Notre Dame University got a court injunction to delay the release of the film, claiming the studio had "knowingly and illegally misappropriated, diluted and commercially exploited for their private profit the names, symbols, football team, prestige, high reputation and goodwill" of the university. After three months of court battles, the studio won out.
Four versions of the title song (sung under the credits) were recorded. One was by Jaye P. Morgan, the other three by Shirley MacLaine. The Morgan version was heard by the film's critics at the original press screenings. One of the MacLaine versions was used in the film when it was released, and ever afterward. The two unused MacLaine versions had different lyrics. One was more "romantic," the other was sung to Goldfarb by his "Jewish mother." All four versions are included on the CD soundtrack.

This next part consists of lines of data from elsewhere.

-- ==== Sys2Proof/WellFormed.lean ====
section
/-! DEFINITION. Which terms of `Instr` are legal commands.  Every bound that is a plain fact about
one field (register numbers, the 11 CSR numbers, key numbers, 16-bit immediates) is in the field's
type; what is left is the access rule of the CSR writes (30_encoding.md R80). -/

namespace Sys2Proof

/-- The CSRs a command may write: `FLAGS`, `PTR`, `LEN`, `KFORM`, `IE` (10_state.md R26 column
"Cmd", 30_encoding.md R80). -/
def Csr.cmdWritable : Csr → Bool
  | .flags => true
  | .ptr => true
  | .len => true
  | .kform => true
  | .ie => true
  | .status => false
  | .ekind => false
  | .epc => false
  | .capbits => false
  | .omsize => false
  | .cmsize => false

/-- A term is a legal command iff its CSR write, if it is one, names a command-writable register. -/
def Instr.wf : Instr → Bool
  | .csrw c _ => c.cmdWritable
  | .csrwi c _ => c.cmdWritable
  | .halt | .nop | .br _ | .bt _ | .bf _ | .beq _ | .bne _ | .blt _ | .bge _ | .csrr _ _ => true
  | .li _ _ | .mov _ _ | .add _ _ _ | .sub _ _ _ | .mul _ _ _ | .div _ _ _ | .mod _ _ _ => true
  | .gcd _ _ _ | .pow _ _ _ | .cmp _ _ => true
  | .modpow _ _ _ _ | .modinv _ _ _ | .montmul _ _ _ _ | .bmu _ _ | .bred _ _ _ => true
  | .shl _ _ _ | .shr _ _ _ | .and _ _ _ | .or _ _ _ | .xor _ _ _ | .not _ _ => true
  | .testbit _ _ | .setbit _ _ _ | .bitlen _ _ => true
  | .enc _ | .dec _ | .i2osp _ | .os2ip _ => true
  | .ptest _ _ | .pgen _ _ | .pgens _ _ => true
  | .kput _ _ | .kget _ _ | .rsaep _ _ | .rsavp1 _ _ | .rsadp _ _ | .rsasp1 _ _ => true
  | .keygen _ | .keygenc _ => true

end Sys2Proof
end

In 2007, a musical comedy version of "John Goldfarb, Please Come Home" was performed in New York City as part of the annual Fringe Festival. William Peter Blatty's script followed his original screenplay fairly closely, although none of the original music was used.
Harry Morgan, as Secretary of State Deems Sarajevo, stops an argument between his underlings by yelling "Silence in Court! Let the Monkey speak!" This might be a reference to Morgan's role, a couple of years earlier, as the Judge in "Inherit the Wind," about the Scopes "monkey trial."